§ WHAT IS REQUIRED: Among the entries below, please repeat exactly and only the lines from the line containing "Does i s (after k ((busy t k).setGLong" to the line containing "def EnteredM (u", both lines included.

[Dataset entries]

────────────────

/-- The same for REPI, with nothing due at a boundary between iterations; iteration number `m` comes first (R248,
R251). -/
def IteratesI (k : CoreId) (due : Option Nat) (p : Guard) (w : Scalar) : Nat → Nat → State → State → Prop
  | 0, _, s, u => u = s
  | n + 1, m, s, u =>
    ∃ v, (if ((s.onCore k.val CoreS.landAll).core k.val).guardOn p
          then (s.onCore k.val CoreS.landAll).scalar k.val true w = .done v else v = s.onCore k.val CoreS.landAll) ∧
      (n ≠ 0 → (v.onCore k.val fun c => c.setLc n).boundaryDue k.val due (m + 1) = false) ∧
      IteratesI k due p w n (m + 1) (v.onCore k.val fun c => c.setLc n) u

/-- A repeat pair starts: its first word issues, the second word's fetch passes and leaves `t`, the task is Tick
class, the word is one that REP admits, and lc is at most `limit` (R248, R249). -/
def PairStarts (s t : State) (k : CoreId) (p : Guard) (w : Scalar) (limit : Nat) : Prop :=
  s.issueHeld k.val = false ∧ (s.core k.val).trapFirst true = none ∧
    (∃ t0, s.fetchAt k.val (s.here k.val) = .ok t0 () ∧ t0.fetchAt k.val (t0.here k.val + 4) = .ok t ()) ∧
    bitOf (t.core k.val).status 4 = false ∧ guardOk p = true ∧ scalarLegal w = true ∧ (t.core k.val).getLc ≤ limit

/-- After a whole pair: pcc passes both words, RETIRED counts the iterations. -/
def afterPair (k : CoreId) (n : Nat) (s : State) : State := (s.onCore k.val fun c => c.advance 2).retired k.val n

/-- Element steps lead from `s` through `n` elements to `u`, with nothing due at a boundary between them; element
number `m` comes first (R252, R253). -/
def Elements (k : CoreId) (due : Option Nat) (stp : State → State → Prop) : Nat → Nat → State → State → Prop
  | 0, _, s, u => u = s
  | n + 1, m, s, u => ∃ v, stp s v ∧ (n ≠ 0 → v.boundaryDue k.val due (m + 1) = false) ∧
      Elements k due stp n (m + 1) v u

/-- c1 or c2 advanced by `e` (R252). -/
def advanced (s : State) (k : CoreId) (creg e : Nat) : State := s.setC k.val creg ((s.c k.val creg).moved e)

/-- g3 lowered by one. -/
def oneLess (s : State) (k : CoreId) : State := s.setG k.val 3 (s.g k.val 3 - 1)

/-- One step of MOVB, of CMPB on equal elements, of FILLB, of SCANB on an element that does not match (R252). -/
def movbTo (k : CoreId) (e : Nat) (s u : State) : Prop :=
  ∃ a v b, s.readElem k.val 1 e = .ok a v ∧ a.writeElem k.val e v = .ok b () ∧
    u = oneLess (advanced (advanced b k 1 e) k 2 e) k
def cmpbTo (k : CoreId) (e : Nat) (s u : State) : Prop :=
  ∃ a b v, s.readElem k.val 1 e = .ok a v ∧ a.readElem k.val 2 e = .ok b v ∧
    u = oneLess (advanced (advanced b k 1 e) k 2 e) k
def fillbTo (k : CoreId) (e : Nat) (s u : State) : Prop :=
  ∃ b, s.writeElem k.val e ((s.g k.val 4).toNat % 2 ^ (8 * e)) = .ok b () ∧ u = oneLess (advanced b k 2 e) k
def scanbTo (k : CoreId) (e : Nat) (s u : State) : Prop :=
  ∃ a x, s.readElem k.val 1 e = .ok a x ∧ x ≠ (a.g k.val 4).toNat % 2 ^ (8 * e) ∧ u = oneLess (advanced a k 1 e) k

/-- A vector word issues with the unit On in a vector-enabled task set (R212, R221). -/
def IssuesV (s t : State) (k : CoreId) (p : Guard) : Prop :=
  Issues s t k p true ∧ bitOf (t.core k.val).status 3 = true ∧ (t.core k.val).vunit ≠ .off

/-- The state in which a vector word computes: it is under way (R222 VSTAT, R304). -/
def busy (t : State) (k : CoreId) : State := t.onCore k.val CoreS.vectorStarts

/-- The elements of register `v` of the running task's context, of `8 * 2 ^ ew` bits (R218, R220). -/
def elem (t : State) (k : CoreId) (ew : EW) (v : VReg) (j : Nat) : Nat := elemOf (t.v k.val v.val) (8 * 2 ^ ew.val) j

/-- n of R257. -/
def count (t : State) (k : CoreId) (ew : EW) : Nat := min (t.vl k.val % 64) (256 / (8 * 2 ^ ew.val))

/-- A vector word completes by writing elements 0 to n - 1 of `vd`; the others keep their contents (R257). -/
def WritesV (i : Instr) (s t : State) (k : CoreId) (ew : EW) (vd : VReg) (f : Nat → Nat) : Prop :=
  ∃ x, Does i s (after k ((busy t k).setV k.val vd.val x)) ∧
    (∀ j, j < count t k ew → elemOf x (8 * 2 ^ ew.val) j = f j) ∧
    (∀ j, count t k ew ≤ j → j < 256 / (8 * 2 ^ ew.val) → elemOf x (8 * 2 ^ ew.val) j = elem t k ew vd j)

/-- A vector word completes by sending a value to general register `g` (R260, R302). -/
def WritesVG (i : Instr) (s t : State) (k : CoreId) (g : GReg) (v : Word) : Prop :=
  Does i s (after k ((busy t k).setGLong k.val g.val v))

/-- The signed value of a `w`-bit element. -/
def sval (w x : Nat) : Int := if x < 2 ^ (w - 1) then x else (x : Int) - 2 ^ w

/-- A signed value cut to `w` bits' signed range, as a `w`-bit pattern (R259). -/
def satTo (w : Nat) (i : Int) : Nat := (max (-2 ^ (w - 1)) (min i (2 ^ (w - 1) - 1)) % 2 ^ w).toNat

/-- The second operand of VVV and VVS (R259). -/
def operand (t : State) (k : CoreId) (ew : EW) (b : VSrc) (j : Nat) : Nat :=
  match b with
  | .vec vb => elem t k ew vb j
  | .scal gb => (t.g k.val gb.val).toNat % 2 ^ (8 * 2 ^ ew.val)

/-- A point of `w` bits: x in the low half, y in the high half, signed (R263). -/
def point (w x : Nat) : Int × Int := (sval (w / 2) (x % 2 ^ (w / 2)), sval (w / 2) (x / 2 ^ (w / 2)))

/-- The squared length of a step. -/
def normSq (p q : Int × Int) : Int := (p.1 - q.1) * (p.1 - q.1) + (p.2 - q.2) * (p.2 - q.2)

/-- The squared distance of R265 before saturation. -/
def segDist (p a b : Int × Int) : Int :=
  let dd := normSq b a
  let wd := (p.1 - a.1) * (b.1 - a.1) + (p.2 - a.2) * (b.2 - a.2)
  let cross := (p.1 - a.1) * (b.2 - a.2) - (p.2 - a.2) * (b.1 - a.1)
  if dd = 0 ∨ wd ≤ 0 then normSq p a else if wd ≥ dd then normSq p b else cross * cross / dd

/-- The running task set of a core. -/
def taskOf (s : State) (k : CoreId) : TaskSet := (s.core k.val).slot ((s.core k.val).running.getD 0)

/-- Core `k` of `u` is at level S of its running task, entered with this cause, FINFO, FOFS and saved pcc from the
settled core `c`, through control register `cr` (R281). -/
def EnteredS (u : State) (k : CoreId) (c : CoreS) (code : Nat) (intr : Bool) (fi : Nat) (fo : Int) (spcc : Cap)
    (cr : Nat) : Prop :=
  let b := (taskOf u k).sb
  (u.core k.val).running = c.running ∧ (u.core k.val).level = 1 ∧
  bitOf (u.core k.val).status 2 = true ∧ (u.core k.val).status >>> 3 = c.status >>> 3 ∧
  b.spcc = spcc ∧ b.sst.toNat = c.status % 2 ^ 17 ∧ b.cause.toNat = code + (if intr then 2 ^ 63 else 0) ∧
  b.finfo.toNat = fi ∧ b.fofs = BitVec.ofInt 64 fo ∧ (u.core k.val).pcc = entryCap (c.cr cr)

/-- Core `k` of `u` is at level M, entered likewise through ENTRY_M (R281). -/
def EnteredM (u : State) (k : CoreId) (c : CoreS) (code : Nat) (intr : Bool) (fi : Nat) (fo : Int) (spcc : Cap)
    (sst : Nat) : Prop :=
  let b := (u.core k.val).mb
  (u.core k.val).running = c.running ∧ (u.core k.val).level = 2 ∧ (u.core k.val).nibActive = false ∧
  b.spcc = spcc ∧ b.sst.toNat = sst ∧ b.cause.toNat = code + (if intr then 2 ^ 63 else 0) ∧
  b.finfo.toNat = fi ∧ b.fofs = BitVec.ofInt 64 fo ∧ (u.core k.val).pcc = entryCap (c.cr 15)

/-- The Steward presents a register write that the Guard admits (R317, R324). -/
def Taken (s : State) (m : Master) (a : Nat) : Prop := Admits s m a ∧ Master.isSteward m = true

/-- Memory, tags, cores, the ledger and the queues are as before: what a command to a control register leaves. -/
def KeepsMachine (s t : State) : Prop :=
  t.mem = s.mem ∧ t.tags = s.tags ∧ t.cores = s.cores ∧ t.press = s.press ∧ t.queues = s.queues

/-- Only the Fabric Guard's counters and log may differ (R333). -/
def OnlyGuardNotes (s t : State) : Prop :=
  t = { s with ctl := t.ctl } ∧
    ∀ x i, x ∉ [Fld.FG_CNT_REFUSED, .FG_CNT_OVERLAPS, .FG_CNT_SOROZ, .FG_LOG_ADDR, .FG_LOG_MASTER, .FG_LOG_REASON,
      .FG_LOG_WRITE, .FG_LOG_FETCH, .FG_LOG_SLOT, .FG_LOG_VALID] → t.f x i = s.f x i

/-- The offset of a reference is taken: it is shown in TU_OFFS, waits for the next boundary, and ends Holdover (R38). -/
def TakesOffset (s t : State) (ofs shown : Int) : Prop :=
  t.tick.newOfs = some ofs ∧ t.f .TU_OFFS_OFFSET = (shown % 2 ^ 32).toNat ∧
    t.f .TU_STAT_LOCK = (if s.f .TU_STAT_LOCK = 3 then 1 else s.f .TU_STAT_LOCK)

/-- A task of core `k` in slot `i`. -/
def taskAt (s : State) (t : Nat) : TaskSet := s.task t

/-- A Walker command arrives at a Walker that serves nothing and holds nothing (R187). -/
def WalkerIdle (s : State) : Prop :=
  s.registry.cmd = none ∧ s.registry.waiting = [] ∧ s.registry.quiet = [] ∧ s.f .RW_CTRL_ENABLE = 1

/-- The Hamper with the frame at the head of its inbox taken. -/
def popped (s : State) (r : List InFrame) : State := { s with hamper := { s.hamper with inbox := r } }

/-- Every record that waits on queue 1,009 keeps the form of R106: none of them is refused on the way. -/
def FormedRecords (s : State) : Prop := ∀ x ∈ s.press.devQ, x.2.formed = true

/-- Memory, tags, cores and queues are as before; the ledger's part may change. -/
def KeepsCores (s t : State) : Prop := t.mem = s.mem ∧ t.tags = s.tags ∧ t.cores = s.cores ∧ t.queues = s.queues

/-- A request comes to a ready Hamper for the peer's own open session at its epoch (R74). -/
def Ours (s : State) (i : InFrame) : Prop :=
  s.hamperReady = true ∧ (s.session i.frame.hdr.session.toNat).isOpen = true ∧
    (s.session i.frame.hdr.session.toNat).peer = i.peer ∧
    (s.session i.frame.hdr.session.toNat).epoch = i.frame.hdr.epoch.toNat

/-- d of R74. -/
def dOf (s : State) (i : InFrame) : Int :=
  windowOffset (s.session i.frame.hdr.session.toNat).next i.frame.hdr.reqid.toNat

/-- A command completes by sending one reply of a code (R74, R75). -/
def RepliesWith (c : Instr) (s s1 : State) (i : InFrame) (code : Nat) (lsn outcome : Nat := 0) : Prop :=
  Does c s (s1.reply i.peer i.frame.hdr code lsn outcome)

/-- A saturating counter has counted one. -/
def Raised (s t : State) (x : Fld) (i : Nat := 0) : Prop := t.f x i = min (s.f x i + 1) (2 ^ x.width - 1)

/-- The Archive Port's meters admit a segment's command, none of which has been charged yet (R44). -/
def ArchiveAdmits (s : State) : Prop :=
  s.press.segCharged = false ∧ s.admits (.eng 19) = true ∧ s.admits (.eng 35) = true

/-- The command of a segment has gone to the drive: the ring's slots, and zero slots in the unfilled places of its first
and its last logical block (R120, R122). -/
def Issued (s t : State) (n : Nat) : Prop :=
  t.wire = s.wire ++ [.nvmeWrite (32768 + 256 * (s.areaPlace n - s.blockOfs n)) (zeros (256 * s.blockOfs n) ++
    s.ringBytes n (s.segCount n) ++ zeros (256 * s.padSlots (s.blockOfs n + s.segCount n)))] ∧
  t.spent (.eng 35) = s.spent (.eng 35) +
    256 * (s.blockOfs n + s.segCount n + s.padSlots (s.blockOfs n + s.segCount n)) ∧
  t.spent (.eng 19) = s.spent (.eng 19) + 1

/-- A queue has taken one completion after the entries it held (R239). -/
def Completed (s t : State) (q : Nat) (h : Hdr) (pay : Bytes) : Prop :=
  (t.queue q).ents = (s.queue q).ents ++ [devEntry h pay]

/-- The codes of lookups (R135). -/
def lookupCode (s : State) (l : Lookup) : Nat :=
  if l.loaded = false then 5
  else if lookupForm l.ent = false then 14
  else match l.found with
    | none => if l.ecc then 13 else 2
    | some e =>
      if s.timeValid = false then 4
      else if fieldAt e 20 4 ≤ taiMinutes s.tick.tai ∧
        (fieldAt e 24 4 = 0xFFFFFFFF ∨ taiMinutes s.tick.tai < fieldAt e 24 4) then 1 else 3

/-- The row of each operation's start on engine `e`, with its CODE (R145). -/
def sealStarts (e : Fin 8) : List (Instr × Nat) :=
  [(.edVerify e, 1), (.edSign e, 2), (.mldsaVerify e, 3), (.mldsaSign e, 4), (.verify2 e, 5), (.sha512 e, 6), (.sha3 e, 7),
    (.shake256 e, 8), (.hmacSha512 e, 9), (.gcmEnc e, 10), (.gcmDec e, 11), (.kemEncaps e, 12), (.kemDecaps e, 13),
    (.keygen e, 16), (.keyimport e, 17), (.keydestroy e, 18), (.pubexport e, 19)]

────────────────

§ EXPECTED ANSWER:
  Does i s (after k ((busy t k).setGLong k.val g.val v))

/-- The signed value of a `w`-bit element. -/
def sval (w x : Nat) : Int := if x < 2 ^ (w - 1) then x else (x : Int) - 2 ^ w

/-- A signed value cut to `w` bits' signed range, as a `w`-bit pattern (R259). -/
def satTo (w : Nat) (i : Int) : Nat := (max (-2 ^ (w - 1)) (min i (2 ^ (w - 1) - 1)) % 2 ^ w).toNat

/-- The second operand of VVV and VVS (R259). -/
def operand (t : State) (k : CoreId) (ew : EW) (b : VSrc) (j : Nat) : Nat :=
  match b with
  | .vec vb => elem t k ew vb j
  | .scal gb => (t.g k.val gb.val).toNat % 2 ^ (8 * 2 ^ ew.val)

/-- A point of `w` bits: x in the low half, y in the high half, signed (R263). -/
def point (w x : Nat) : Int × Int := (sval (w / 2) (x % 2 ^ (w / 2)), sval (w / 2) (x / 2 ^ (w / 2)))

/-- The squared length of a step. -/
def normSq (p q : Int × Int) : Int := (p.1 - q.1) * (p.1 - q.1) + (p.2 - q.2) * (p.2 - q.2)

/-- The squared distance of R265 before saturation. -/
def segDist (p a b : Int × Int) : Int :=
  let dd := normSq b a
  let wd := (p.1 - a.1) * (b.1 - a.1) + (p.2 - a.2) * (b.2 - a.2)
  let cross := (p.1 - a.1) * (b.2 - a.2) - (p.2 - a.2) * (b.1 - a.1)
  if dd = 0 ∨ wd ≤ 0 then normSq p a else if wd ≥ dd then normSq p b else cross * cross / dd

/-- The running task set of a core. -/
def taskOf (s : State) (k : CoreId) : TaskSet := (s.core k.val).slot ((s.core k.val).running.getD 0)

/-- Core `k` of `u` is at level S of its running task, entered with this cause, FINFO, FOFS and saved pcc from the
settled core `c`, through control register `cr` (R281). -/
def EnteredS (u : State) (k : CoreId) (c : CoreS) (code : Nat) (intr : Bool) (fi : Nat) (fo : Int) (spcc : Cap)
    (cr : Nat) : Prop :=
  let b := (taskOf u k).sb
  (u.core k.val).running = c.running ∧ (u.core k.val).level = 1 ∧
  bitOf (u.core k.val).status 2 = true ∧ (u.core k.val).status >>> 3 = c.status >>> 3 ∧
  b.spcc = spcc ∧ b.sst.toNat = c.status % 2 ^ 17 ∧ b.cause.toNat = code + (if intr then 2 ^ 63 else 0) ∧
  b.finfo.toNat = fi ∧ b.fofs = BitVec.ofInt 64 fo ∧ (u.core k.val).pcc = entryCap (c.cr cr)

/-- Core `k` of `u` is at level M, entered likewise through ENTRY_M (R281). -/
def EnteredM (u : State) (k : CoreId) (c : CoreS) (code : Nat) (intr : Bool) (fi : Nat) (fo : Int) (spcc : Cap)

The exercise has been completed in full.